Offshore racing was a big draw in the eighties, and Philip made sails for many of the IOR racing fleet that look part in the ISORA championship, saling with customers, and finding time to win his own class in ’78 on the J-24 Pathfinder and in ’89 aboard the DB2s Decibel which also placed 3rd in Class in the Fastnet Race that same year.
In the nineties Watson Sails cracked the Irish Dragon Class, gaining 40% of the sail market after Philip helped Robin Hennessy & Des Cummins score 2 wins in the ’93 Gold Cup aboard Water Rat with sails designed locally, but tested internationally.
Philip, like most competitive helmsmen, had a short stab at the 1720’s over a long weekend in Howth gaining a 2nd in the Nationals, but this slight disappointment was made up for when Xerox won the 1720 Nationals with a full suit of Watson sails a year or two later.
In 2000 Watson bought the 1st Hanse yacht in Ireland and took on the agency. That year he cruised around Ireland in the Hanse 292 Chanser, and later won the Cr3 IRC in Howth Autumn series with a race to spare.

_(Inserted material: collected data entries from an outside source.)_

-- ==== Sys2Proof/Word.lean ====
section
/-! DEFINITION. The bit vectors of RINGCTL (spec/00_scope.md R6, R14): unsigned, bit 0 the least significant.
Only what the spec treats as bits is a bit vector; indices, counts and sizes are Nat. -/

namespace Sys2Proof

/-- One byte of `Mem`, of a descriptor or of a packet. -/
abbrev Byte := BitVec 8

/-- A 16-bit descriptor field (R121, R122). -/
abbrev Half := BitVec 16

/-- A 32-bit register value, register byte offset or command word (R6 `REG_BITS`, R129). -/
abbrev Word := BitVec 32

/-- A 64-bit physical address or 8-byte memory value (R6 `PA_BITS`). -/
abbrev Addr := BitVec 64

/-- The 128-bit image of a descriptor (R14, R90). -/
abbrev Image := BitVec 128

end Sys2Proof
end

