-- ==== Sys2Proof/Machine/Construct.lean ====
section
/-! DEFINITION. CONSTRUCT and TEARDOWN (spec/43_construct_init_teardown.md). Each performs one micro-operation of
its command: the one `S.seq` stands at (R32). -/

namespace Sys2Proof.Machine

/-- CONSTRUCT goes on at `p` after its `n`-th micro-operation. -/
def constructTo (n : Nat) (p : ConstructPos) : State → Result := proceed (.construct (n + 1) p)

/-- After allocation `k` (R202). -/
def afterAlloc (c : Cfg) (k : Nat) : ConstructPos := if k + 1 < allocCount c then .alloc (k + 1) else .maskFirst

/-- After TX descriptor `i` (R207). -/
def afterTxDesc (c : Cfg) (i : Nat) : ConstructPos := if i + 1 < c.cap then .txAddr (i + 1) else .txReg 0

/-- After the `k`-th register write of init step 4 (R208). -/
def afterTxReg (k : Nat) : ConstructPos := if k + 1 < 6 then .txReg (k + 1) else .txFence

/-- After RX descriptor `i` (R209). -/
def afterRxDesc (c : Cfg) (i : Nat) : ConstructPos := if i + 1 < c.cap then .rxAddr (i + 1) else .rxReg 0

/-- After the `k`-th register write of init step 5 (R210). -/
def afterRxReg (k : Nat) : ConstructPos := if k + 1 < 5 then .rxReg (k + 1) else .rxFence

/-- Where the timing writes stand at `k` (R212): the list is a parameter and may be empty. -/
def timingFrom (c : Cfg) (k : Nat) : ConstructPos := if k < c.irqTimingRegs.length then .timing k else .unmask

/-- After multicast entry `k` (R211). -/
def afterMta (c : Cfg) (k : Nat) : ConstructPos := if k + 1 < mtaEntries then .mta (k + 1) else timingFrom c 0

/-- The register write `w` of an init list; a list position it does not have passes. -/
def listWrite (w : Option (Word × Word)) (k : State → Result) (s : State) : Result :=
  match w with
  | none => k s
  | some (off, v) => regWrite off v k s

/-- CONSTRUCT's micro-operation at `p`, `n` performed before it. The spec does not say how many micro-operations the
loop of R207 over the tags is (R188): here all `2*CAP` tags become `SW` in one of its own, `.initTags`, before the
first `TxSetAddr`; and the RX tags of R189, the shadow index and the lifecycle state change with the `RDT` write.
DESIGN CHOICE, log entry 18. -/
def constructAt (n : Nat) (p : ConstructPos) (s : State) : Result :=
  match p with
  | .gate => gate .uninitialized (constructTo n (.alloc 0)) s
  | .alloc k =>
    allocate k (allocPages s.cfg k) (fun h s => constructTo n (afterAlloc s.cfg k) (keepAlloc s k h)) s
  | .maskFirst => regWrite s.cfg.offIms 0 (constructTo n .readCtl) s
  | .readCtl => regRead s.cfg.offCtl (fun c => constructTo n (.assertReset c)) s
  | .assertReset c => regWrite s.cfg.offCtl (c ||| s.cfg.ctlRst) (constructTo n .maskAgain) s
  | .maskAgain => regWrite s.cfg.offIms 0 (constructTo n .resetFence) s
  | .resetFence => sfence (fun s => constructTo n .validate { s with life := .reset }) s
  | .validate =>
    if ringSizeOk s.cfg then constructTo n .initTags s else raised .configError (ringBytes s.cfg) s
  | .initTags => constructTo n (.txAddr 0) ((s.setAllTags .tx .sw).setAllTags .rx .sw)
  | .txAddr i => setField .tx i fieldAddr .eight (bufPa s .tx i) (constructTo n (.txStatus i)) s
  | .txStatus i =>
    setField .tx i fieldStatus .one (s.cfg.staDd.setWidth 64) (constructTo n (afterTxDesc s.cfg i)) s
  | .txReg k => listWrite (txRegWrites s)[k]? (constructTo n (afterTxReg k)) s
  | .txFence => sfence (constructTo n .txTail) s
  | .txTail => regWrite s.cfg.offTdt 0 (fun s => constructTo n (.rxAddr 0) (s.setTail .tx 0)) s
  | .rxAddr i => setField .rx i fieldAddr .eight (bufPa s .rx i) (constructTo n (afterRxDesc s.cfg i)) s
  | .rxReg k => listWrite (rxRegWrites s)[k]? (constructTo n (afterRxReg k)) s
  | .rxFence => sfence (constructTo n .rxTail) s
  | .rxTail =>
    regWrite s.cfg.offRdt (indexWord (s.cfg.cap - 1)) (fun s =>
      constructTo n (.mta 0)
        { (s.giveRing .rx).setTail .rx (s.cfg.cap - 1) with life := .ringsProgrammed }) s
  | .mta k => regWrite (mtaOff s.cfg k) 0 (constructTo n (afterMta s.cfg k)) s
  | .timing k =>
    listWrite (s.cfg.irqTimingRegs[k]?.map (fun off => (off, 0))) (constructTo n (timingFrom s.cfg (k + 1))) s
  | .unmask =>
    regWrite s.cfg.offIms s.cfg.imsRx (fun s => constructTo n .readCause { s with life := .interruptsConfigured }) s
  | .readCause => regRead s.cfg.offIcr (fun v => constructTo n (.clearCause v)) s
  | .clearCause v => regWrite s.cfg.offIcr v (constructTo n .flush) s
  | .flush => writeFlush (fun s => constructTo n .ret { s with life := .ready }) s
  | .ret => ret .ok 0 s

/-- `CONSTRUCT` (R200): issued while idle (R281), else its next micro-operation; while another command runs the
port takes no command. -/
def execConstruct (s : State) : Result :=
  match s.seq with
  | .idle => proceed (.construct 0 .gate) s
  | .construct n p => constructAt n p s
  | .transmit _ _ => .next s
  | .receive _ _ => .next s
  | .serviceIrq _ _ => .next s
  | .irqEnable _ _ => .next s
  | .irqDisable _ _ => .next s
  | .teardown _ _ => .next s

/-- After free `k` (R220). -/
def afterFree (c : Cfg) (k : Nat) : TeardownPos := if k + 1 < allocCount c then .free (k + 1) else .ret

/-- TEARDOWN's micro-operation at `p`, `n` performed before it. The last three lines of R220's pseudocode (the
lifecycle state, the elements that become unspecified, the return) are one micro-operation: DESIGN CHOICE, log
entry 18. -/
def teardownAt (n : Nat) (p : TeardownPos) (s : State) : Result :=
  match p with
  | .gate => gate .ready (proceed (.teardown (n + 1) (.free 0))) s
  | .free k =>
    proceed (.teardown (n + 1) (afterFree s.cfg k)) (s.freeAlloc (allocHandle s k).va (allocPages s.cfg k))
  | .ret => ret .ok 0 { s.forgetRings with life := .uninitialized }

/-- `TEARDOWN` (R220); the port as for `execConstruct`. -/
def execTeardown (s : State) : Result :=
  match s.seq with
  | .idle => proceed (.teardown 0 .gate) s
  | .teardown n p => teardownAt n p s
  | .construct _ _ => .next s
  | .transmit _ _ => .next s
  | .receive _ _ => .next s
  | .serviceIrq _ _ => .next s
  | .irqEnable _ _ => .next s
  | .irqDisable _ _ => .next s

end Sys2Proof.Machine
end

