-- ==== Sys2Proof/Machine/Agents.lean ====
section
/-! DEFINITION. The agents' steps (spec/10_state.md R30, spec/47_mac_allocator_host_agents.md): what each move of the
schedule does. A move that is not enabled is passed over: no agent steps, the state is unchanged. Where a word is
fetched, it is decoded and `exec` runs the instruction: the sequencer fetches at the command port, the MAC at its
two ring heads (R112). -/

namespace Sys2Proof.Machine

/-! ### The sequencer and the command port -/

/-- The command in progress (R32). -/
def Seq.instr (q : Seq) : Option Instr :=
  match q with
  | .idle => none
  | .construct _ _ => some .construct
  | .transmit _ _ => some .transmit
  | .receive _ _ => some .receive
  | .serviceIrq _ _ => some .serviceIrq
  | .irqEnable _ _ => some .irqEnable
  | .irqDisable _ _ => some .irqDisable
  | .teardown _ _ => some .teardown

/-- RINGCTL's sequencer: one micro-operation of the command in progress; idle, it has no step. -/
def sequencerStep (s : State) : Result :=
  match s.seq.instr with
  | none => .next s
  | some i => exec i s

/-- The host writes the command port (R38, R281). -/
def State.writePort (s : State) (cmdw arg0 : Word) (pkt : List Byte) : State :=
  { s with cmdw := cmdw, arg0 := arg0, pktIn := pkt }

/-- Issue (R281): only while idle; an illegal word ends at once (R132). -/
def issue (cmdw arg0 : Word) (pkt : List Byte) (s : State) : Result :=
  if s.seq = .idle then
    match decode (.cmdw cmdw) with
    | .instr i => exec i (s.writePort cmdw arg0 pkt)
    | .rejected _ => raised .illegalCommand cmdw (s.writePort cmdw arg0 pkt)
  else .next s

/-! ### The MAC -/

/-- The instruction of a descriptor image of the TX ring. -/
def runTxImage (D : Image) (s : State) : Result :=
  match decode (.txd D) with
  | .instr i => exec i s
  | .rejected _ => .next s

/-- The instruction of a descriptor image of the RX ring. -/
def runRxImage (D : Image) (s : State) : Result :=
  match decode (.rxd D) with
  | .instr i => exec i s
  | .rejected _ => .next s

/-- `MAC.TX` (R264, R267): the descriptor at the head is read from `Mem` afresh and executed. -/
def macTxStep (s : State) : Result :=
  if macTxEnabled s then
    macTouch (txHeadPa s.mac).toNat 16 (fun s =>
      let r := macReadBytes 16 (txHeadPa s.mac).toNat s
      runTxImage (ofBytes 128 r.1) r.2) s
  else .next s

/-- `MAC.RX` (R266, R267): the descriptor at the head is read from `Mem` afresh and executed. -/
def macRxStep (s : State) : Result :=
  if macRxEnabled s && (waitingFrame s).isSome then
    macTouch (rxHeadPa s.mac).toNat 16 (fun s =>
      let r := macReadBytes 16 (rxHeadPa s.mac).toNat s
      runRxImage (ofBytes 128 r.1) r.2) s
  else .next s

/-! ### The wire -/

/-- The host as wire offers a frame (R280): one longer than `BUF_SIZE` is refused (U18). -/
def offerFrame (f : List Byte) (s : State) : Result :=
  if f.length ≤ s.cfg.bufSize then .next { s with mac := { s.mac with wireIn := s.mac.wireIn ++ [f] } }
  else .refused .oversizeFrame

/-- The host as wire drops waiting frame `k` (R271). -/
def dropFrame (k : Nat) (s : State) : State := { s with mac := { s.mac with wireIn := s.mac.wireIn.eraseIdx k } }

/-! ### Every agent -/

/-- What a move of the schedule does (R30). R283 has the host take packets and log events when a command ends and
does not say that it may not while one runs: here `takePacket` and `takeLog` act at any moment. DESIGN CHOICE, log
entry 30. -/
def perform (mv : Move) (s : State) : Result :=
  match mv with
  | .sequencer => sequencerStep s
  | .drainStore k => .next (drainStore k s)
  | .drainPosted => drainPosted s
  | .macTx => macTxStep s
  | .macRx => macRxStep s
  | .answer a => .next { s with answers := s.answers ++ [a] }
  | .issue cmdw arg0 pkt => issue cmdw arg0 pkt s
  | .takePacket => .next { s with pktOut := s.pktOut.tail }
  | .takeLog => .next { s with log := s.log.tail }
  | .offerFrame f => offerFrame f s
  | .dropFrame k => .next (dropFrame k s)
  | .macReset => .next (deviceReset s)
  | .blockReset => .next (blockReset s)

/-- The move when the schedule names none: the two buffers drain at once, oldest first, then the sequencer steps
(R113's sequentially consistent restriction, log entry 1). -/
def defaultMove (s : State) : Move :=
  match s.sb with
  | _ :: _ => .drainStore 0
  | [] =>
    match s.pwq with
    | _ :: _ => .drainPosted
    | [] => .sequencer

/-- The move made next. -/
def nextMove (s : State) : Move :=
  match s.sched with
  | [] => defaultMove s
  | mv :: _ => mv

/-- The schedule has been read. -/
def State.popSched (s : State) : State := { s with sched := s.sched.tail }

/-! ### Placing a word where the next step fetches it -/

/-- A descriptor image at physical address 0 in a live allocation, its buffer in another; RINGCTL holds no byte of
`Mem`, so that the MAC's next fetch reads it. -/
def placeImage (D : Image) (s : State) : State :=
  { s with
    held := []
    mem := s.mem.writeBytes 0 (bytesOf 16 D)
    allocs := [⟨⟨0, 0⟩, 1⟩, ⟨⟨1, (decodeTxd D).bufferAddress⟩, 65536⟩] ++ s.allocs }

/-- The MAC consumes the image next. -/
def placeTx (D : Image) (s : State) : State :=
  { placeImage D s with
    mac := { s.mac with tdba := 0, tdh := 0, tdt := 1, tctl := s.mac.tctl ||| s.cfg.tctlEn }
    sched := .macTx :: s.sched }

/-- The MAC fills the image's slot next; an empty frame arrives if no frame waits. -/
def placeRx (D : Image) (s : State) : State :=
  let rctl := s.mac.rctl ||| s.cfg.rctlEn
  { placeImage D s with
    mac := { s.mac with
      rdba := 0
      rdh := 0
      rdt := 1
      rctl := rctl
      wireIn :=
        if (nextFrame (rxLimit s.cfg rctl) s.mac.wireIn).isSome then s.mac.wireIn else [] :: s.mac.wireIn }
    sched := .macRx :: s.sched }

/-- The host issues the word next. -/
def placeCommand (w : Word) (s : State) : State :=
  { s with seq := .idle, sched := .issue w s.arg0 s.pktIn :: s.sched }

/-- The word is where the next step fetches. -/
def placeWord (e : Encoded) (s : State) : State :=
  match e with
  | .cmdw w => placeCommand w s
  | .txd D => placeTx D s
  | .rxd D => placeRx D s

end Sys2Proof.Machine
end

These days Hanse build over 400 yachts a year, and their range goes from 32 ft to their flagship 63 footer.
Ten happy Irish owners took delivery of new Hanse yachts in 2007.
Watson sails are still winning in many one-design classes and Philip has turned his skills to making cruising yachts faster and easier to sail, with a range of fast and long-lasting laminated sails suitable for racing or just fast cruising Experience gained in the 1720’s has helped us design cruising chutes that can sail really low yet remain stable and easy to trim.
Removable bowsprits and furling gennakers are the future for short-crewed cruising yachts, especially for the Hanse range of Yachts which feature large mainsails and relatively small, self-tacking jibs.
Experience (including an 2002 ARC crossing in 15.5 days), gained on the Hanse 371 Megawat was brought to the fore in the 2007 ARC, and 3 of the 7 Irish yachts crossing to St. Lucia used twin Yankee jibs designed and supplied by Watson sails.